BishopAccountability.org

Guest commentary: 'Spotlight' shows why transparency is needed in Catholic Church

By Tim Stier
Contra Costa Times
November 11, 2015

http://www.contracostatimes.com/opinion/ci_29103568/guest-commentary-spotlight-shows-why-transparency-is-needed

This photo provided by courtesy of Open Road Films shows, Michael Keaton, left, as Walter "Robby" Robinson and Mark Ruffalo as Michael Rezendes, in a scene from the film, "Spotlight."
Photo by Kerry Hayes

The movie "Spotlight" opens in Bay Area theatres on Friday. It tells the story of the Boston Globe's Spotlight investigation team's reporting in 2001 and 2002 on the clergy sexual abuse in the Archdiocese of Boston and its cover-up by Cardinal Law.

To many, this movie will draw unwanted publicity to the Catholic Church.
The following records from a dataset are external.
-- ==== Sys2Proof/Decode.lean ====
section
/-! DEFINITION. Words to commands. No row of spec/opcode_table.json gives bits (98_reader.md:
n_rows_with_fixed 0, n_rows_with_fields 0), so no word spells a command (log 20). -/

namespace Sys2Proof

def decodeTableWord (_nbits _w : Nat) : Option Instr := none

end Sys2Proof
end

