-- ==== Sys2Proof/Machine/Fabric.lean ====
section
/-! DEFINITION. The fabric port and the pass-through path: WRITE_ARRIVAL, READ_ARRIVAL,
RELEASED_LEAVE and PASS_THROUGH_ANSWER (R5, R7, R46 to R53, R58, R131). -/

namespace Sys2Proof.Machine

/-- A request is taken: it gets the next place in arrival order (R135). -/
def State.takeRequest (s : State) (i : Initiator) (addr : Addr) (op : Op) (tag : Nat) :
    State × Request :=
  ({ s with mem.nextPlace := s.mem.nextPlace + 1 },
   { initiator := i, addr, op, tag, place := s.mem.nextPlace })

/-- A taken write is held unclassified behind an earlier epoch's capture, or classified and routed
(R5, R50, R58). -/
def State.arriveWrite (s : State) (r : Request) : State :=
  let b := blockOf r.addr
  if s.epoch.dev = .tracking ∧ s.behindOldCapture b = true then
    s.joinHold r (.order none true false)
  else
    let t := s.classifyWrite r (s.hold.any HeldReq.isEntry) (entryFor s.hold b) (heldFor s.hold b)
    t.1.route r t.2

/-- WRITE_ARRIVAL. A write offered while the port is not ready has not arrived (R47). -/
def execWriteArrival (i : Initiator) (addr : Addr) (mask : ByteMask) (data : Line) (tag : Nat)
    (s : State) : Host.Outcome State Fault Refusal :=
  if s.ready then
    let t := s.takeRequest i addr (.write mask data) tag
    .next (t.1.arriveWrite t.2).handOver
  else .next s

/-- READ_ARRIVAL: not classified, routed by what the Hold Queue holds for its block (R7, R50). -/
def execReadArrival (i : Initiator) (addr : Addr) (tag : Nat) (s : State) :
    Host.Outcome State Fault Refusal :=
  if s.ready then
    let t := s.takeRequest i addr .read tag
    .next (t.1.route t.2 (plainHold (heldFor s.hold (blockOf addr))))
  else .next s

/-- The RELEASED requests that leave when there is room for `room` of them, oldest first, and the
queue they leave (R53). -/
def leaveUpTo : (room : Nat) → List HeldReq → List Request × List HeldReq
  | _, [] => ([], [])
  | 0, q => ([], q)
  | room + 1, h :: rest =>
    if h.isHeld then
      let p := leaveUpTo (room + 1) rest
      (p.1, h :: p.2)
    else
      let p := leaveUpTo room rest
      (h.req :: p.1, p.2)

/-- The RELEASED requests that can leave and the queue behind them, when there is one (R53). -/
def State.dueLeave (s : State) : Option (List Request × List HeldReq) :=
  let p := leaveUpTo (Config.passPlaces - s.mem.passQ.length) s.hold
  if p.1.isEmpty then none else some p

/-- RELEASED_LEAVE: as many leave at the one event as the pass-through queue has room for (R53;
log 25). -/
def execReleasedLeave (s : State) : Host.Outcome State Fault Refusal :=
  match s.dueLeave with
  | none => .next s
  | some (leaving, rest) => .next { s with hold := rest, mem.passQ := s.mem.passQ ++ leaving }

/-- The answers the memory side may give to an operation (R132). -/
def Op.answeredBy : Op → Answer → Bool
  | .read, .data _ | .read, .error | .write _ _, .done | .write _ _, .error => true
  | .read, .done | .write _ _, .data _ => false

/-- PASS_THROUGH_ANSWER: relayed to the fabric with the request's tag; an ERROR changes nothing
else (R131). The row has no effect when its tag names no issued pass-through request, or one that
the answer does not fit: DESIGN CHOICE, log 13. -/
def execPassThroughAnswer (tag : Nat) (answer : Answer) (s : State) :
    Host.Outcome State Fault Refusal :=
  match s.mem.issuedPass.find? (·.tag == tag) with
  | none => .next s
  | some i =>
    if i.req.op.answeredBy answer then
      .next { s with
        mem.issuedPass := s.mem.issuedPass.eraseP (·.tag == tag)
        out.fabric := s.out.fabric ++ [⟨i.req.initiator, i.req.tag, answer⟩] }
    else .next s

end Sys2Proof.Machine
end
As a priest of the Roman Catholic diocese of Oakland in voluntary exile since 2005, I welcome this publicity.

I hope this movie shines the spotlight on Oakland and San Francisco so the full extent of abuse and cover-up right here in the Bay Area may be known.
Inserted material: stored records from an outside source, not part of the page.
-- ==== Sys2Proof/Certificates/Slice0/Obligations.lean ====
section
/-! DEFINITION. The statements for the provers, from the numbered rules of spec/. -/

open Sys2Proof Sys2Proof.Machine

/-! ### Steps and the queue -/

def Obligations.StepRunsFrontCommand : Prop :=
  ∀ (s : State) (c : Instr) (cs : List Instr),
    step { s with pending := c :: cs } = exec c { s with pending := cs }

/-- The model's own: that no command stops in any state is read from the rules (log 19), and a command
whose event is not due goes on with no effect (log 1). -/
def Obligations.EveryCommandGoesOnAndKeepsTheQueue : Prop :=
  ∀ (c : Instr) (s : State), ∃ t, exec c s = .next t ∧ t.pending = s.pending

/-- The model's choice (log 2, log 3): what an empty queue lets happen. When each step is due is stated
with the steps that are not (`StepsThatAreNotDueChangeNothing`). -/
def Obligations.EmptyQueueTakesADueStepOrLetsTimePass : Prop :=
  (∀ s : State, s.pending = [] → s.engineSteps = [] → s.expirySteps = [] →
    step s = .next { s with
      epoch.partTime := s.epoch.partTime + 1
      epoch.epochTime :=
        if s.epoch.dev = .tracking ∧ s.epoch.epochTime ≠ 0xFFFFFFFF then s.epoch.epochTime + 1
        else s.epoch.epochTime
      hold := s.hold.map fun h =>
        if h.isHeld = true ∧ h.time ≠ 0xFFFFFFFF then { h with time := h.time + 1 } else h
      copyOut.timer := s.copyOut.timer.map (· + 1)
      journal.timer := s.journal.timer.map (· + 1)
      mem.issuedOwn := s.mem.issuedOwn.map fun i => { i with age := i.age + 1 } }) ∧
  (∀ (s : State) (c : Instr), s.pending = [] → s.engineSteps = [c] → step s = exec c s) ∧
  (∀ (s : State) (c : Instr), s.pending = [] → s.engineSteps = [] → s.expirySteps = [c] →
    step s = exec c s) ∧
  (∀ (s : State) (c d : Instr) (cs : List Instr), s.pending = [] →
    s.engineSteps = c :: d :: cs →
    ∃ x ∈ c :: d :: cs, step s = exec x { s with choices := s.choices + 1 }) ∧
  (∀ (s : State) (c d : Instr) (cs : List Instr), s.pending = [] → s.engineSteps = [] →
    s.expirySteps = c :: d :: cs →
    ∃ x ∈ c :: d :: cs, step s = exec x { s with choices := s.choices + 1 }) ∧
  (∀ (s : State) (c : Instr), c ∈ s.engineSteps ↔
    (c = .releasedLeave ∧ s.dueLeave ≠ none) ∨ (c = .bufferGrant ∧ s.dueGrant ≠ none) ∨
    (c = .prefetch ∧ s.duePrefetch = true) ∨ (c = .copyOutStart ∧ s.dueCopyOut ≠ none) ∨
    (c = .retirement ∧ s.dueRetire ≠ none) ∨ (c = .closeRecordBuild ∧ s.dueClose ≠ none) ∨
    (c = .journalSlotReadStart ∧ s.dueSlotRead = true)) ∧
  (∀ (s : State) (c : Instr), c ∈ s.expirySteps ↔
    (c = .holdLimitExpiry ∧ s.dueHoldLimit = true) ∨
    (c = .holdAlertReached ∧ s.dueHoldAlert = true) ∨ (c = .ageExpiry ∧ s.dueAge ≠ none) ∨
    (c = .firPollExpiry ∧ s.dueFirPoll = true) ∨ (c = .ringPollExpiry ∧ s.dueRingPoll = true) ∨
    ∃ i ∈ s.mem.issuedOwn, 64 ≤ i.age ∧
      c = if i.abandoned then .abandonedTimeout i.tag else .timeout i.tag)

/-- The model's choice (log 1): a command whose event is not due changes nothing. When each is not due
is the rules' own: R34, R53, R61, R71, R72, R77, R79, R83, R91, R97, R99, R102, R135 to R137, R141,
R168; but that an abandoned DESC_READ in flight keeps no PREFETCH back is the model's choice
(log 27). -/
def Obligations.StepsThatAreNotDueChangeNothing : Prop :=
  (∀ s : State, s.dueLeave = none → exec .releasedLeave s = .next s) ∧
  (∀ s : State, s.choose = .nothing → exec .issue s = .next s) ∧
  (∀ s : State, s.dueHoldLimit = false → exec .holdLimitExpiry s = .next s) ∧
  (∀ s : State, s.dueHoldAlert = false → exec .holdAlertReached s = .next s) ∧
  (∀ s : State, s.dueAge = none → exec .ageExpiry s = .next s) ∧
  (∀ s : State, s.dueFirPoll = false → exec .firPollExpiry s = .next s) ∧
  (∀ s : State, s.dueRingPoll = false → exec .ringPollExpiry s = .next s) ∧
  (∀ s : State, s.dueGrant = none → exec .bufferGrant s = .next s) ∧
  (∀ s : State, s.duePrefetch = false → exec .prefetch s = .next s) ∧
  (∀ s : State, s.dueCopyOut = none → exec .copyOutStart s = .next s) ∧
  (∀ s : State, s.dueRetire = none → exec .retirement s = .next s) ∧
  (∀ s : State, s.dueClose = none → exec .closeRecordBuild s = .next s) ∧
  (∀ s : State, s.dueSlotRead = false → exec .journalSlotReadStart s = .next s) ∧
  (∀ (s : State) (tag : Nat), (∀ i, s.findOwn tag = some i → i.age < 64) →
    exec (.timeout tag) s = .next s ∧ exec (.abandonedTimeout tag) s = .next s) ∧
  ∀ s : State,
    let stands := s.epoch.dev ≠ .tracking ∧ s.epoch.dev ≠ .finishing
    let eligible (addr : Addr) (key : Nat) : Prop :=
      ∀ u ∈ s.unissued, u.1 = blockOf addr → key ≤ u.2
    (s.dueLeave = none ↔ 8 ≤ s.mem.passQ.length ∨ ∀ h ∈ s.hold, h.isHeld = true) ∧
    (s.choose = .nothing ↔
      (16 ≤ s.mem.issuedOwn.length ∨
        ((∀ r ∈ s.mem.classC, ¬eligible r.addr r.key) ∧
          ∀ r ∈ s.mem.classB, ¬eligible r.addr r.key)) ∧
      ∀ p ps, s.mem.passQ = p :: ps → ¬eligible p.addr p.key) ∧
    (s.dueHoldLimit = false ↔ s.imm.holdLimit = 0 ∨
      ∀ h ∈ s.hold, h.isWaiter = true → h.time.toNat < s.imm.holdLimit.toNat) ∧
    (s.dueHoldAlert = false ↔ s.imm.holdAlert = 0 ∨
      ∀ h ∈ s.hold, h.isHeld = true →
        h.time.toNat < s.imm.holdAlert.toNat ∨ h.reachedAlert = true) ∧
    (s.dueAge = none ↔ s.active.ageLimit = 0 ∨ s.epoch.dev ≠ .tracking ∨
      ∀ e ∈ s.table, e.epoch = s.epoch.number → e.mode = .trace → e.state = .logged →
        e.cause = none →
        s.epoch.epochTime.toNat - e.lastStamp.toNat < s.active.ageLimit.toNat * 1000) ∧
    (s.dueFirPoll = false ↔ stands ∨ s.copyOut.wait = false ∨ s.imm.poll = 0 ∨
      ∀ elapsed, s.copyOut.timer = some elapsed → elapsed < s.imm.poll.toNat * 16) ∧
    (s.dueRingPoll = false ↔ stands ∨ s.journal.wait = false ∨ s.imm.poll = 0 ∨
      ∀ elapsed, s.journal.timer = some elapsed → elapsed < s.imm.poll.toNat * 16) ∧
    (s.dueGrant = none ↔ s.epoch.dev ≠ .tracking ∨
      (∀ n < 64, ∃ e ∈ s.table, e.poolBuf = some n) ∨
      ∀ h ∈ s.hold, ∀ slot e, h.hold = .buffer slot → s.entryAt slot = some e →
        e.state ≠ .pending ∨
        (s.active.poolMode = .quota ∧ (s.active.windows.get e.window).quota.toNat ≤
          (s.table.filter fun y => y.poolBuf.isSome && y.window == e.window).length)) ∧
    (s.duePrefetch = false ↔ stands ∨ 4 ≤ s.copyOut.cache.length ∨
      (∃ r ∈ s.mem.classB, r.role = .descRead) ∨
      (∃ i ∈ s.mem.issuedOwn, i.abandoned = false ∧ i.req.role = .descRead) ∨
      s.copyOut.wait = true ∨
      (∃ b ∈ s.copyOut.cache, b.firIndex = s.copyOut.prefetchIndex) ∨
      (∃ p ∈ s.copyOut.places, p.image.firIndex = s.copyOut.prefetchIndex) ∨
      s.copyOut.fir = none) ∧
    (s.dueCopyOut = none ↔ stands ∨ 4 ≤ s.copyOut.places.length ∨ s.copyOut.cache = [] ∨
      ∀ slot rest e, s.copyOut.imaged = slot :: rest → s.entryAt slot = some e →
        e.state ≠ .imaged ∨ e.poolBuf = none) ∧
    (s.dueRetire = none ↔ stands ∨ 31 ≤ s.journal.queue.length ∨
      ∀ n ∈ s.retire.list, ∀ e, s.entryAt n = some e → e.state ≠ .logged) ∧
    (s.dueClose = none ↔ stands ∨ s.epoch.draining = false ∨ s.retire.closeBuilt = true ∨
      31 ≤ s.journal.queue.length ∨
      ∀ m, s.epoch.summary = some m → ∃ e ∈ s.table, e.epoch = m.epoch) ∧
    (s.dueSlotRead = false ↔ stands ∨ s.journal.writer ≠ .standby ∨ s.journal.queue = [] ∨
      s.journal.ring = none)

/-! ### Reset -/

/-- R14. -/
def Obligations.PowerOnResetGivesTheSettingsTheirValues : Prop :=
  ∀ s : State, ∃ t, exec .powerOnReset s = .next t ∧
    (∀ n : BitVec 2,
      t.staged.windows.get n = { base := 0, limit := 0, mask := 0xFFFF, mode := .off, quota := 16 } ∧
      t.active.windows.get n =
        { base := 0, limit := 0, mask := 0xFFFF, mode := .off, quota := 16 }) ∧
    t.staged.poolMode = .shared ∧ t.active.poolMode = .shared ∧
    t.staged.ageLimit = 0 ∧ t.active.ageLimit = 0 ∧
    t.imm =
      { passWeight := 4, drainHigh := 48, drainLow := 32, holdLimit := 1000, poll := 16
        holdAlert := 500, tableUpper := 1792, tableLower := 1536, poolUpper := 56
        poolLower := 40, tableMode := .sticky, poolAlertMode := .sticky, enables := 0
        view := .staged } ∧
    (∀ (n : BitVec 2) (a : Addr) (i : Initiator), (t.active.windows.get n).claims a i = false) ∧
    t.epoch.dev = .idle ∧ ∀ (a : Addr) (i : Initiator), t.classify a i = .untracked

/-- R44, R69, R89, R108, R130, R145, R151, R152, R155, R172. What goes on over a reset is the
model's own (log 9, log 10). -/
def Obligations.PowerOnResetEmptiesEveryBlock : Prop :=
  ∀ s : State, ∃ t, exec .powerOnReset s = .next t ∧
    t.table = [] ∧ t.occupancy = 0 ∧ t.freeSlot = some 0 ∧ t.poolUse = 0 ∧
    t.hold = [] ∧ t.ready = true ∧
    t.copyOut =
      { imaged := [], places := [], cache := [], prefetchIndex := 0, fir := none, wait := false
        timer := none } ∧
    t.retire = { list := [], currentCounter := 0, drainingCounter := 0, closeBuilt := false } ∧
    t.journal =
      { queue := [], writer := .standby, index := 0, ring := none, wait := false
        timer := none } ∧
    t.epoch =
      { dev := .idle, number := 0, pendingFirst := none, partTime := 0, epochTime := 0
        draining := false, summary := none, overflow := false, untracked := 0
        imagesCurrent := 0, imagesDraining := 0 } ∧
    t.mem =
      { passQ := [], classC := [], classB := [], issuedPass := [], issuedOwn := []
        runCount := 0, drainMode := false, err := none, nextPlace := 0
        nextTag := s.mem.nextTag } ∧
    t.port.resetAsserted = true ∧ t.port.pointer = 0 ∧ t.port.endMarker = false ∧
    t.port.phase = .low ∧ t.port.inspectSlot = 0 ∧ t.port.snapshot = none ∧
    (∀ q : Wide, t.port.latches.get q = 0) ∧
    (∀ p : Byte, 0x70 ≤ p.toNat → p.toNat ≤ 0x7E → t.readReg (regAt p) = 0) ∧
    t.cmd =
      { busy := false, reject := false, reason := .noReason, last := .noCommand
        loadResult := .noResult, jcbAddr := 0 } ∧
    t.alert =
      { flags := 0, peakOcc := 0, peakPool := 0, peakHold := 0, epochPeakOcc := 0
        epochPeakPool := 0, epochHold := 0, recordsWritten := 0, imagesWritten := 0
        overflows := 0, occHanded := 0, poolHanded := 0 } ∧
    t.out = s.out ∧ t.choices = s.choices ∧ t.pending = s.pending

/-- R147; that the rows of the port leave the state as it was while RESET_N is asserted is log 7. -/
def Obligations.ResetReleaseSamplesTheAddressPins : Prop :=
  (∀ (s : State) (addr1 addr0 : Bool), s.port.resetAsserted = true →
    exec (.resetRelease addr1 addr0) s = .next { s with
      port.resetAsserted := false
      port.slaveAddr := BitVec.ofNat 7 (0x58 + 2 * addr1.toNat + addr0.toNat) }) ∧
  (∀ (s : State) (addr1 addr0 : Bool), s.port.resetAsserted = false →
    exec (.resetRelease addr1 addr0) s = .next s) ∧
  (∀ (s : State) (c : Instr), s.port.resetAsserted = true → usesPort c = true →
    exec c s = .next s) ∧
  (∀ (s : State) (a : BitVec 7), s.port.resetAsserted = true → s.answersAddress a = false) ∧
  (∀ (s : State) (a : BitVec 7), s.port.resetAsserted = false →
    (s.answersAddress a = true ↔ a = s.port.slaveAddr))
For the truth is that if the same spotlight were to shine on the Catholic Church in San Francisco and Oakland, the news would be just as heartbreaking and horrifying as in Boston.

The reason the Boston Globe Spotlight team of journalists was able to shine such light on the Catholic Church in Boston was due to the courage of abuse survivors, journalists and a judge who forced the Archdiocese of Boston to open its secret files on scores of criminal priests.

The Diocese of Oakland has yet to publicly name all the priests, both diocesan and religious, who abused children and teens throughout Alameda and Contra Costa counties. The most complete report to date was a four-part series published in the Oakland Tribune and its sister papers beginning on March 31, 2008, and now available online.

The Diocese of Oakland, headed by Bishop Michael Barber, and the Archdiocese of San Francisco, led by Archbishop Salvadore Cordileone, are good at apologizing but terrible at transparency.

Cordileone and Barber want us to believe that the abuse crisis is a regrettable event in the past. Would that were so.

I have written to Bishop Barber asking him to publicly name the 43 credibly accused priests and brothers who served in parishes and high schools throughout Alameda and Contra Costa counties. No reply. I've offered to meet with him. No reply. The priorities of Archbishop Cordileone of San Francisco are well-known.

These days, the Oakland Diocese is preoccupied with fund-raising to ease its burden of debt accrued in part from paying off abuse survivors. Even as Catholics of the East Bay are asked to donate generously to bail out the diocese, they are still not being told the full extent of the sexual abuse of minors by clergy, and the criminal cover-up by bishops and their assistants.

The hundreds of victims of rape and sexual assault perpetrated by priests and brothers here in the Bay Area deserve more than apologies; they and their families deserve full disclosure, including details about how bishops on both sides of the Bay repeatedly moved known abusers from parish to parish where many abused again.

The justice and transparency abuse survivors were promised have yet to fully happen. The stakes in this crisis are very high: children and youth won't be safe in Catholic parishes and schools until transparency and structural change are fully realized.